__What you are asked to do__:
Below are some records; quote exactly the lines from the one that contains "if !held then s" through the one that contains "let s1 := s.modG (fun g => g.padPut off bs)", inclusive, and no others.

Records to use section start

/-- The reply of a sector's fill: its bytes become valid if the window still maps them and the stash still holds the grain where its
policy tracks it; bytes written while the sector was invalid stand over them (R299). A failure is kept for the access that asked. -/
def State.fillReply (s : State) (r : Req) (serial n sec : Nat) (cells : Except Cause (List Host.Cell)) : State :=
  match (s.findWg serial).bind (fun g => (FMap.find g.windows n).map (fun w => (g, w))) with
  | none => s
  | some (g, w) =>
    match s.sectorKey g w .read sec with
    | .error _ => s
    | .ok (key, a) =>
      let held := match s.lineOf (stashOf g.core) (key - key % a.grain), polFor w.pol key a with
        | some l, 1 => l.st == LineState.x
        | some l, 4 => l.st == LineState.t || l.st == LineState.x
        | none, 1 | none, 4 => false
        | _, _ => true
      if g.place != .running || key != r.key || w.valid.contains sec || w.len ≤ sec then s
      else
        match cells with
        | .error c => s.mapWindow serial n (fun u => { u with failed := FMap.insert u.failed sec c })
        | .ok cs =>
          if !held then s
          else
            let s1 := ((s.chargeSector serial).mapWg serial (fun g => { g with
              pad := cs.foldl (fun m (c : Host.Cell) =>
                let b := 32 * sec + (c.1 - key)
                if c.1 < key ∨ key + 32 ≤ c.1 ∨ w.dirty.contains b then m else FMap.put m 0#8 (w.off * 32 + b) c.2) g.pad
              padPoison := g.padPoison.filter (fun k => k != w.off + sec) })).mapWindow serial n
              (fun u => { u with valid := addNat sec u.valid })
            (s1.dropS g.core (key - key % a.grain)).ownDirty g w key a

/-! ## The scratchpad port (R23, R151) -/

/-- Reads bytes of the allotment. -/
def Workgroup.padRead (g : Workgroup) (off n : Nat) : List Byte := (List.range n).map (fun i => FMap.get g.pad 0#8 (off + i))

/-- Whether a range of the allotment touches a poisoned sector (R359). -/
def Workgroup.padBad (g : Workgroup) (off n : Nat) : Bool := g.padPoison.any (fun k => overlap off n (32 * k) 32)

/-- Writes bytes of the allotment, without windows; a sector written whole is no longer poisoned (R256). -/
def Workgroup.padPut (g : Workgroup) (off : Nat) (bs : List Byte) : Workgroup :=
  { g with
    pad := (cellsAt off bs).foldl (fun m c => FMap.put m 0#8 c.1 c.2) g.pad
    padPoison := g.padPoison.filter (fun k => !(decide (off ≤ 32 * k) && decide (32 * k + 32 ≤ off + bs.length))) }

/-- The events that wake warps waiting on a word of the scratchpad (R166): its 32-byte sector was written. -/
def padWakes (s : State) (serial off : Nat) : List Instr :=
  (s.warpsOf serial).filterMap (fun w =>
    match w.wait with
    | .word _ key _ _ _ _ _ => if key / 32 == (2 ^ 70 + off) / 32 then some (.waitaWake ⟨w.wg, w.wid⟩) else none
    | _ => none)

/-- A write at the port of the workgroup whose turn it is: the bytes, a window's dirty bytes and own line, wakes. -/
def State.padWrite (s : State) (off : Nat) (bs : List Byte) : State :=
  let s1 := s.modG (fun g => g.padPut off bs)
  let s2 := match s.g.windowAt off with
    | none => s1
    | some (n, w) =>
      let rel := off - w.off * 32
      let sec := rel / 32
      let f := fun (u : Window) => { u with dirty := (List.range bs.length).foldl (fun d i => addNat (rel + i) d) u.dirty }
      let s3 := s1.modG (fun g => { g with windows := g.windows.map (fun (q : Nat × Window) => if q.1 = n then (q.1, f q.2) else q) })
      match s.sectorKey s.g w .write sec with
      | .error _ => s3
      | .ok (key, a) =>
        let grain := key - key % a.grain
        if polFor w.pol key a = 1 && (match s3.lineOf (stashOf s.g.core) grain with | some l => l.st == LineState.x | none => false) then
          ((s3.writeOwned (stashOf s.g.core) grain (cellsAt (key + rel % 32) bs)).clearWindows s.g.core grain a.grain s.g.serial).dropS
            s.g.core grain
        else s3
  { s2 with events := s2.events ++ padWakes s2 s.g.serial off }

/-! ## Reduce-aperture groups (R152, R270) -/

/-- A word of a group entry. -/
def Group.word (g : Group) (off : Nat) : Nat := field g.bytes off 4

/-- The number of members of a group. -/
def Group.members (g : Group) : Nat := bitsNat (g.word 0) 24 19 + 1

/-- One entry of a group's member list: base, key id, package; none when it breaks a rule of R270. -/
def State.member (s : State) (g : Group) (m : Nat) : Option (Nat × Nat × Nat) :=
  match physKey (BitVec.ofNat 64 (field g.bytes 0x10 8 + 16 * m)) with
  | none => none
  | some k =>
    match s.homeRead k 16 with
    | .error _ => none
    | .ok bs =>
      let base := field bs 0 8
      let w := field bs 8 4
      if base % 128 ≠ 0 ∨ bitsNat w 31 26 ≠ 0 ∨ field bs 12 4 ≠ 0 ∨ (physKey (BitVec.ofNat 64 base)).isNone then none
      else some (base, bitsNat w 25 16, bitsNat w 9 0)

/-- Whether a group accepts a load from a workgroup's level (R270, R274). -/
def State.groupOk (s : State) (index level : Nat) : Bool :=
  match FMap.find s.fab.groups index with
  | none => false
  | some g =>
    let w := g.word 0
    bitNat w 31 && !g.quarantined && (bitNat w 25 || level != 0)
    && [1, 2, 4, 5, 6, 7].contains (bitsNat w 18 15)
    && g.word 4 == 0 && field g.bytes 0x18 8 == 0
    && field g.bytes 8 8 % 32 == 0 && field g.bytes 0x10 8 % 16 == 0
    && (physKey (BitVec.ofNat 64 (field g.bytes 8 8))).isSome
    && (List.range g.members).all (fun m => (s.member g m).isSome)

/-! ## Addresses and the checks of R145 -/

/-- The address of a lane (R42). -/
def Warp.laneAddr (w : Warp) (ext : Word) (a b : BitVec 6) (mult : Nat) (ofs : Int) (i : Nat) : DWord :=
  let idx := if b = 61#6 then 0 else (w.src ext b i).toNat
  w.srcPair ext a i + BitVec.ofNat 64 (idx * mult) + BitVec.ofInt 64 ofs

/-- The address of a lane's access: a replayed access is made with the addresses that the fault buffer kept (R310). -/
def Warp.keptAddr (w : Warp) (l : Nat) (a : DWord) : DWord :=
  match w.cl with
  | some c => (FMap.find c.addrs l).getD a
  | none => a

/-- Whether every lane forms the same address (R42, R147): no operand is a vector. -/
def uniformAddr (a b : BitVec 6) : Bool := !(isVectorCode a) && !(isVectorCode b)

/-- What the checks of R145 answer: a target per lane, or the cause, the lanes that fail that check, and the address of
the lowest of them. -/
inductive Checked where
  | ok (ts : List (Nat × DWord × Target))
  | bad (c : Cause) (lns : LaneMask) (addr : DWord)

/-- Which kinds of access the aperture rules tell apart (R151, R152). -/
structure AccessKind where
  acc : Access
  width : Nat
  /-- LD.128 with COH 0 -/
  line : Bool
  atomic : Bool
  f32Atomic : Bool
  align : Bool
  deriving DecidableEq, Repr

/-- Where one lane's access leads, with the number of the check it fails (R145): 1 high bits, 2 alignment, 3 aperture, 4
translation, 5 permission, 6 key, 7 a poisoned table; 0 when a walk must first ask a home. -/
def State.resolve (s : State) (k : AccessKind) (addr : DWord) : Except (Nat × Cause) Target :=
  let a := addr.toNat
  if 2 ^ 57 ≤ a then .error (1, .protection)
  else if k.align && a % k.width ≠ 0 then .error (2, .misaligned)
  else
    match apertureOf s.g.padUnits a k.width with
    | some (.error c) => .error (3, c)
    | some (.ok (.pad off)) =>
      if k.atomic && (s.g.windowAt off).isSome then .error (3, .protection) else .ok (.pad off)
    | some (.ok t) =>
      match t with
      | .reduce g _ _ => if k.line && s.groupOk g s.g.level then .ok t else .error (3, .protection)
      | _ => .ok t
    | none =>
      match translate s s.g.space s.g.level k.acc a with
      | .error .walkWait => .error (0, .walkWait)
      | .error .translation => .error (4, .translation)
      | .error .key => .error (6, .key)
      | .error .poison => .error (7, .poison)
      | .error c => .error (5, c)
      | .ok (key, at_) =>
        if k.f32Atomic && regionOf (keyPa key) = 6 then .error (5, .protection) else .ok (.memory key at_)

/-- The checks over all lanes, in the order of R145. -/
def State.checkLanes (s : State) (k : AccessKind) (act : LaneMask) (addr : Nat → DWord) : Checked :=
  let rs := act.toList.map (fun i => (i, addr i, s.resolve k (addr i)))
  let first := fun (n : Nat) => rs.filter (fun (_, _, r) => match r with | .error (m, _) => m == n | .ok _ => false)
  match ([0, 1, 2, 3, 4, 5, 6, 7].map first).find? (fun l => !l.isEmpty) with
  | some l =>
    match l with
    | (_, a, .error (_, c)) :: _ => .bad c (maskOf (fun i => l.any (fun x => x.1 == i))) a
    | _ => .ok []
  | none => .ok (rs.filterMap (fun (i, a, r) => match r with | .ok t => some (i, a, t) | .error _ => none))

Records to use section end

__Result of this task__:
          if !held then s
          else
            let s1 := ((s.chargeSector serial).mapWg serial (fun g => { g with
              pad := cs.foldl (fun m (c : Host.Cell) =>
                let b := 32 * sec + (c.1 - key)
                if c.1 < key ∨ key + 32 ≤ c.1 ∨ w.dirty.contains b then m else FMap.put m 0#8 (w.off * 32 + b) c.2) g.pad
              padPoison := g.padPoison.filter (fun k => k != w.off + sec) })).mapWindow serial n
              (fun u => { u with valid := addNat sec u.valid })
            (s1.dropS g.core (key - key % a.grain)).ownDirty g w key a

/-! ## The scratchpad port (R23, R151) -/

/-- Reads bytes of the allotment. -/
def Workgroup.padRead (g : Workgroup) (off n : Nat) : List Byte := (List.range n).map (fun i => FMap.get g.pad 0#8 (off + i))

/-- Whether a range of the allotment touches a poisoned sector (R359). -/
def Workgroup.padBad (g : Workgroup) (off n : Nat) : Bool := g.padPoison.any (fun k => overlap off n (32 * k) 32)

/-- Writes bytes of the allotment, without windows; a sector written whole is no longer poisoned (R256). -/
def Workgroup.padPut (g : Workgroup) (off : Nat) (bs : List Byte) : Workgroup :=
  { g with
    pad := (cellsAt off bs).foldl (fun m c => FMap.put m 0#8 c.1 c.2) g.pad
    padPoison := g.padPoison.filter (fun k => !(decide (off ≤ 32 * k) && decide (32 * k + 32 ≤ off + bs.length))) }

/-- The events that wake warps waiting on a word of the scratchpad (R166): its 32-byte sector was written. -/
def padWakes (s : State) (serial off : Nat) : List Instr :=
  (s.warpsOf serial).filterMap (fun w =>
    match w.wait with
    | .word _ key _ _ _ _ _ => if key / 32 == (2 ^ 70 + off) / 32 then some (.waitaWake ⟨w.wg, w.wid⟩) else none
    | _ => none)

/-- A write at the port of the workgroup whose turn it is: the bytes, a window's dirty bytes and own line, wakes. -/
def State.padWrite (s : State) (off : Nat) (bs : List Byte) : State :=
  let s1 := s.modG (fun g => g.padPut off bs)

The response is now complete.